## Excerpted data
-.-.-

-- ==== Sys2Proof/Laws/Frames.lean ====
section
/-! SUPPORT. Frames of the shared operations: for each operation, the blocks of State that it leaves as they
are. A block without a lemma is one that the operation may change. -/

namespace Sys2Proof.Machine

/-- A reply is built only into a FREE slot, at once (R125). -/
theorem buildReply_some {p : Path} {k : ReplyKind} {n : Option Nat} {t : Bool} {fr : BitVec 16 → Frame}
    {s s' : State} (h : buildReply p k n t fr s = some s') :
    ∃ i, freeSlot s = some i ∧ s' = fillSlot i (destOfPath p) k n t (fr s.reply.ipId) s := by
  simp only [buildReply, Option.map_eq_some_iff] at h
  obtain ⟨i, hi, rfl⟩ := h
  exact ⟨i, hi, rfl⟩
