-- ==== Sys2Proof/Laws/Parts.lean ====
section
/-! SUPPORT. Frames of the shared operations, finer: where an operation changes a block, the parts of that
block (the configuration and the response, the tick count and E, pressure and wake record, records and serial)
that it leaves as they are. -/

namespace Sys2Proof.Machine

-.-.-

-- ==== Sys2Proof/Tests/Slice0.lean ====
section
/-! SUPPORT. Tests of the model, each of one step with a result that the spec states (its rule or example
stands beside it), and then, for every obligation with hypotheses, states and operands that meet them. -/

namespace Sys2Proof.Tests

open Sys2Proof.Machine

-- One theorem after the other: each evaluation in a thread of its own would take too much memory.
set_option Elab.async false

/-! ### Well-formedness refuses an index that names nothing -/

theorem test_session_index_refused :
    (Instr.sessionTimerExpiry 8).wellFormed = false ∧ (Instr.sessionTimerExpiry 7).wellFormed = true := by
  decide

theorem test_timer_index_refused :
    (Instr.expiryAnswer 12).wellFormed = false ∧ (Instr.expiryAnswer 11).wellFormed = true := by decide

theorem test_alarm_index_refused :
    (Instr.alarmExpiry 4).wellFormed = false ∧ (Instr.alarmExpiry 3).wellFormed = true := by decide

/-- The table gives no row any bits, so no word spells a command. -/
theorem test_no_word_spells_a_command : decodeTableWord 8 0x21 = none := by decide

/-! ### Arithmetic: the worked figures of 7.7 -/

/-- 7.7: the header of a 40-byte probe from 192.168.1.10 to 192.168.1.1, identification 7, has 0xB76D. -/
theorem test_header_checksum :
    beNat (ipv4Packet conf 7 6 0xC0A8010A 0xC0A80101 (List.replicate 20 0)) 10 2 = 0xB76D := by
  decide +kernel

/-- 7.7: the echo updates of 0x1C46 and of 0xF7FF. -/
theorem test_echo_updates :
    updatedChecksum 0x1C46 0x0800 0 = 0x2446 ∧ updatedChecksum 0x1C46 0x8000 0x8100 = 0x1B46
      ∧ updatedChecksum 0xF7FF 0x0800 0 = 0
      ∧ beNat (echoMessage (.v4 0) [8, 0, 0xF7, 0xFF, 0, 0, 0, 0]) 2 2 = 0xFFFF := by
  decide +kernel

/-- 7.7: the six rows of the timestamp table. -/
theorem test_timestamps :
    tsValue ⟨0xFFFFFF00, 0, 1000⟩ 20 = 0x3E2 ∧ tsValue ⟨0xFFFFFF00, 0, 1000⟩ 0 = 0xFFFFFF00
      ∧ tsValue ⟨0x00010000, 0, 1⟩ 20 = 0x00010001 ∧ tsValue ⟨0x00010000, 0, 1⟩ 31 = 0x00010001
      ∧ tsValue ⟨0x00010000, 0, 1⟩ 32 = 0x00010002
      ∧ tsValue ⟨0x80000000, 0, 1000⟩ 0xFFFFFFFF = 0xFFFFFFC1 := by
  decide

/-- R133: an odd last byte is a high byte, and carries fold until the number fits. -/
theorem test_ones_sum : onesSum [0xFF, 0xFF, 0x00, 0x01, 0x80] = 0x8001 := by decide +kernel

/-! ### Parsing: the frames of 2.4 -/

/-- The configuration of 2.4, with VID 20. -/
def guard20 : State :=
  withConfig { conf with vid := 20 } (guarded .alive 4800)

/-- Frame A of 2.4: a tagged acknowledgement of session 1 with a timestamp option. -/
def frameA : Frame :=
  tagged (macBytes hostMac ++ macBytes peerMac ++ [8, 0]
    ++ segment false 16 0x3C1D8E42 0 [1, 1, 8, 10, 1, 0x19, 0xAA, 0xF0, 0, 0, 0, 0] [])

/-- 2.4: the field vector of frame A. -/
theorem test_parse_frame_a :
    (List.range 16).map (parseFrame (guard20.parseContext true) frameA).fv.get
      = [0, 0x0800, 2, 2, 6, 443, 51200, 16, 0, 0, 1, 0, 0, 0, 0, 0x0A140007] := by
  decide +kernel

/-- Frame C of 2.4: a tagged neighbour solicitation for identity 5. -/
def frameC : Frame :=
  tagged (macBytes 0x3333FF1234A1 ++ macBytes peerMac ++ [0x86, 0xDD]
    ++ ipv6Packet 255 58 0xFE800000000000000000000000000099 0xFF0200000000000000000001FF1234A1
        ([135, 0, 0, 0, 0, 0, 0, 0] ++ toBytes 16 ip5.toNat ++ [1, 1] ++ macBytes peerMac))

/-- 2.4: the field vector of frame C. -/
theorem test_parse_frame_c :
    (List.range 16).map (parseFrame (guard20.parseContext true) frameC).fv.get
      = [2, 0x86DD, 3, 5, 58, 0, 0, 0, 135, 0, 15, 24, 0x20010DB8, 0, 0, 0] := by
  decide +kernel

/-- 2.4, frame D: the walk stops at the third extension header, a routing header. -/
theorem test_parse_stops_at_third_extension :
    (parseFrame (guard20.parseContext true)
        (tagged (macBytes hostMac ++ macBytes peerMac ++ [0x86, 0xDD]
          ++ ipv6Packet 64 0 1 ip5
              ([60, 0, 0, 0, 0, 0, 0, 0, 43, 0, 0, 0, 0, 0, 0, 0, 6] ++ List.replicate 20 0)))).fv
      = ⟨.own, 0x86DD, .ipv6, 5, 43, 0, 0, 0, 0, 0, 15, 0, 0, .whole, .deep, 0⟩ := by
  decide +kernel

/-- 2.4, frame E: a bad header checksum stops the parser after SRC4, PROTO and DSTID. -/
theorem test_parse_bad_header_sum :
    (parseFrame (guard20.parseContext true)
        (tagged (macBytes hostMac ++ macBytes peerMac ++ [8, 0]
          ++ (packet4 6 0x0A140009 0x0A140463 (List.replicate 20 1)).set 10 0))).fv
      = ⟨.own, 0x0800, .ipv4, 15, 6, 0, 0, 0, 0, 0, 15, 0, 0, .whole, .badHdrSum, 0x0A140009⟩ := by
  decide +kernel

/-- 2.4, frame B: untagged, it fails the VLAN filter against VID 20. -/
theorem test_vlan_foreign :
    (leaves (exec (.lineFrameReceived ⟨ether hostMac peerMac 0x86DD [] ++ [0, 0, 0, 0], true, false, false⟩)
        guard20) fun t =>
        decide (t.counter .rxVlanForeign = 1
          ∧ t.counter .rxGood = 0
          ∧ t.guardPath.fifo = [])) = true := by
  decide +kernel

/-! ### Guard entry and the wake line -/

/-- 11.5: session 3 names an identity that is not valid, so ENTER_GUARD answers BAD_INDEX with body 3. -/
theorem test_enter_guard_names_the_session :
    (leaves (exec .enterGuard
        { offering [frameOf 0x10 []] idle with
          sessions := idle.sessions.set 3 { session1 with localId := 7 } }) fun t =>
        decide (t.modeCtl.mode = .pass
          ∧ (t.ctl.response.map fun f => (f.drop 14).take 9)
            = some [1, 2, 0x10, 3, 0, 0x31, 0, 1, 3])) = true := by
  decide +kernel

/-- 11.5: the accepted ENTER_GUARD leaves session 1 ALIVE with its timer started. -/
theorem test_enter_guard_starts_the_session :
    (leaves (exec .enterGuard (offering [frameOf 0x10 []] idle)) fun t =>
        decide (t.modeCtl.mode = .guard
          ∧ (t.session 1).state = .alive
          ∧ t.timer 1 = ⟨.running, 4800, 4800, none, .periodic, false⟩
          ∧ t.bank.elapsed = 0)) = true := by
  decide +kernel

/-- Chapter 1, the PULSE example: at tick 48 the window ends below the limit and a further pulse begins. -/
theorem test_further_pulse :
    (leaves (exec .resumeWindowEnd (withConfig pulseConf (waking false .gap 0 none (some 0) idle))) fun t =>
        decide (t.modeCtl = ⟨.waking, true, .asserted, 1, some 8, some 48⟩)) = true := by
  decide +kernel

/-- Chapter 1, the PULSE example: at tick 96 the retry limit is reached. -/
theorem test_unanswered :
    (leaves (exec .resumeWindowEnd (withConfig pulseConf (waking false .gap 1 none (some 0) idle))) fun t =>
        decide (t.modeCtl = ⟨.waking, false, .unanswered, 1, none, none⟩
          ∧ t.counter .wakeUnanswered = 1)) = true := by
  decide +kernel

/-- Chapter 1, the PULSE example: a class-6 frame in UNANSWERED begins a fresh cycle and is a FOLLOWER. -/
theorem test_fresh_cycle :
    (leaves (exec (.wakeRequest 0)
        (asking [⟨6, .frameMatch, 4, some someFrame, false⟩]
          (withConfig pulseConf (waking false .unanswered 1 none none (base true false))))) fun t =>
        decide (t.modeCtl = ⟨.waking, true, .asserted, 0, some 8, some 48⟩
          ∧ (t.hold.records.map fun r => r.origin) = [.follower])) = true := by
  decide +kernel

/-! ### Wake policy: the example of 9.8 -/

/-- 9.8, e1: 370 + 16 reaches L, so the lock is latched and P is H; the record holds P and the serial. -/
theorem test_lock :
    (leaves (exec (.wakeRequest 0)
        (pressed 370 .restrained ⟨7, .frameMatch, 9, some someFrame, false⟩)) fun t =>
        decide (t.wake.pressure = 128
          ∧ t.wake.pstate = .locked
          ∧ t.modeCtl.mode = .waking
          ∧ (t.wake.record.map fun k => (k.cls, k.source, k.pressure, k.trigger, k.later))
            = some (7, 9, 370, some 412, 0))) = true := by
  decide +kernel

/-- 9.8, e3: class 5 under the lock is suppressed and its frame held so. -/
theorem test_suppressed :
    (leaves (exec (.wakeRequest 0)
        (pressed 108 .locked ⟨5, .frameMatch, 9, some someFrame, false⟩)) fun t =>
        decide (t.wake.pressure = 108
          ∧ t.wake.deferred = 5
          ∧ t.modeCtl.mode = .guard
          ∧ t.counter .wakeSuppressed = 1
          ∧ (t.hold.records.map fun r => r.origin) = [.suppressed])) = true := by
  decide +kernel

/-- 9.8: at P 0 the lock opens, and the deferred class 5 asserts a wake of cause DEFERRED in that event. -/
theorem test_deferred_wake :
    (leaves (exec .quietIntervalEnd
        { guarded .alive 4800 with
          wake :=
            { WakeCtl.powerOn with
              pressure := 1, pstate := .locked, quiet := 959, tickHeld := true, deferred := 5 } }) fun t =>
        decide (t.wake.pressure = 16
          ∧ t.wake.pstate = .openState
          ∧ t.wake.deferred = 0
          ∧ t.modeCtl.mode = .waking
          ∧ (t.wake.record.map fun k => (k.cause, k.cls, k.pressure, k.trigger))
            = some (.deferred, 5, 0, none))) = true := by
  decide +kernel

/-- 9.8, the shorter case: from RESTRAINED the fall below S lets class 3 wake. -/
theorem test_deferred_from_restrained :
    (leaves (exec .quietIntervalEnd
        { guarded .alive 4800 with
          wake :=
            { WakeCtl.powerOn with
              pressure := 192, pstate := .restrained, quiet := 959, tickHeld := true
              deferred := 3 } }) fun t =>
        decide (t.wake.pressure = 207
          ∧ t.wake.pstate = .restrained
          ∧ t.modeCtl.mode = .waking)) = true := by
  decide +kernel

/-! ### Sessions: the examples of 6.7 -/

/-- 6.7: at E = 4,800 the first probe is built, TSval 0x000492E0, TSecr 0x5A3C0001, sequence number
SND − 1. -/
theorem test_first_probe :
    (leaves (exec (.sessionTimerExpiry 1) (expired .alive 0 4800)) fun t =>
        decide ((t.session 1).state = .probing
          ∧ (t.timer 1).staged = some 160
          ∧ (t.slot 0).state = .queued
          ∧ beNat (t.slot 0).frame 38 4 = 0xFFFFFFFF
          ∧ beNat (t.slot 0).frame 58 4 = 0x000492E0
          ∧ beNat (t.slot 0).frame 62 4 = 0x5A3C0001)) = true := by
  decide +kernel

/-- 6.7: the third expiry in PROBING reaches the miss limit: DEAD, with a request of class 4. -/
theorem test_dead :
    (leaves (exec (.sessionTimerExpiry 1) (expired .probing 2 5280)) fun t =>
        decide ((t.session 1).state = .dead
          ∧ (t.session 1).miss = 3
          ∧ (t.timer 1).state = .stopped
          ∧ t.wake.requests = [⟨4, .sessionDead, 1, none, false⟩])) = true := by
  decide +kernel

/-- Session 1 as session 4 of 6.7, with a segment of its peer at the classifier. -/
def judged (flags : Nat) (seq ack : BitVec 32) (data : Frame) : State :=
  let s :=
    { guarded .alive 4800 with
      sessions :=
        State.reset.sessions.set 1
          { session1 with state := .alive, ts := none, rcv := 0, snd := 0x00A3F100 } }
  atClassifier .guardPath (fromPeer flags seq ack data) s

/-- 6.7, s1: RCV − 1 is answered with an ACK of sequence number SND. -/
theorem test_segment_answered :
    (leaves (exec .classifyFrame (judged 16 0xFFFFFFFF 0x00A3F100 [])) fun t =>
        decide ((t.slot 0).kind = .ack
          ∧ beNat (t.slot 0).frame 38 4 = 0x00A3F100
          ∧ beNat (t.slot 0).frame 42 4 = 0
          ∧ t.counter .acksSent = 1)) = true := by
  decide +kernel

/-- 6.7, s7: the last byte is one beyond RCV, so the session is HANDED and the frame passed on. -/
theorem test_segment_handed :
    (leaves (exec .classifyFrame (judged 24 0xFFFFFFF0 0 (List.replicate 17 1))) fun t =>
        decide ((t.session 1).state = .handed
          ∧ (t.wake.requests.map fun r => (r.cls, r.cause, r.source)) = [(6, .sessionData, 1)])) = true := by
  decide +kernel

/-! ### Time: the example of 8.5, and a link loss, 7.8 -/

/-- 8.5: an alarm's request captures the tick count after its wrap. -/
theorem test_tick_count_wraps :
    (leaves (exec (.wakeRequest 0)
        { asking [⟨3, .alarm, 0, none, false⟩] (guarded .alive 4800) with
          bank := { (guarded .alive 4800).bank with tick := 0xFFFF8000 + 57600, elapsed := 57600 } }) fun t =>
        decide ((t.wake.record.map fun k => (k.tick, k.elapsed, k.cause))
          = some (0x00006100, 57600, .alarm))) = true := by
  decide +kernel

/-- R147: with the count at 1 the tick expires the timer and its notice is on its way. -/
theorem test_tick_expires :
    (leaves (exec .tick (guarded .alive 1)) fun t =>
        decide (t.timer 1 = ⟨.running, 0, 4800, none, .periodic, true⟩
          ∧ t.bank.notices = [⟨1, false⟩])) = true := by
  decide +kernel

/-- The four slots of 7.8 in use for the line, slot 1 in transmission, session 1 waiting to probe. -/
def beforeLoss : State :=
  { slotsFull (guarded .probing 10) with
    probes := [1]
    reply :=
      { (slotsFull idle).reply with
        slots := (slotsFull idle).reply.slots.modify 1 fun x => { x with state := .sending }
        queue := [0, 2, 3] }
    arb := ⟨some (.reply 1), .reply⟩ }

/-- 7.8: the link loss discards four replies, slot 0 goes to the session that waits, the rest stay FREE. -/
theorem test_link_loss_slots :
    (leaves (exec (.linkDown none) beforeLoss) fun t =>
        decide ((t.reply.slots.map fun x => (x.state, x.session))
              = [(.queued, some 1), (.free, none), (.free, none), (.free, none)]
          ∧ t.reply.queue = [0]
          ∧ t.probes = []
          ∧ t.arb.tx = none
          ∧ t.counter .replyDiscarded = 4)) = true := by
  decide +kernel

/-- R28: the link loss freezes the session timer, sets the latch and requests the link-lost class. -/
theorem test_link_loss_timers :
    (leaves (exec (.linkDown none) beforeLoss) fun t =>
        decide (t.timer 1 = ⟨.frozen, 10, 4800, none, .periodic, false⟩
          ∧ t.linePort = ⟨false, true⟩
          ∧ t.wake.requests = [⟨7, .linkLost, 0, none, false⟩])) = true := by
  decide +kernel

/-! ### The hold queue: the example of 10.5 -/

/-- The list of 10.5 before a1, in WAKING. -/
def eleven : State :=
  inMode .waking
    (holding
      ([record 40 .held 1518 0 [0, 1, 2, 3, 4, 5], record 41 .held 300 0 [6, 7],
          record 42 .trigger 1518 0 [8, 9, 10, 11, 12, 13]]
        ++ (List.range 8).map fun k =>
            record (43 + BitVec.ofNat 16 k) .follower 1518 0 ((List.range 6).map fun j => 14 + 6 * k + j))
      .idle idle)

-.-.-

## What is expected
Take the stretch of lines above from the one containing "-- ==== Sys2Proof/Laws/Frames.lean" through the one containing "s.reply.ipId) s := by" and repeat it exactly, adding no other line.

## Solved problem
-- ==== Sys2Proof/Laws/Frames.lean ====
section
/-! SUPPORT. Frames of the shared operations: for each operation, the blocks of State that it leaves as they
are. A block without a lemma is one that the operation may change. -/

namespace Sys2Proof.Machine

/-- A reply is built only into a FREE slot, at once (R125). -/
theorem buildReply_some {p : Path} {k : ReplyKind} {n : Option Nat} {t : Bool} {fr : BitVec 16 → Frame}
    {s s' : State} (h : buildReply p k n t fr s = some s') :
    ∃ i, freeSlot s = some i ∧ s' = fillSlot i (destOfPath p) k n t (fr s.reply.ipId) s := by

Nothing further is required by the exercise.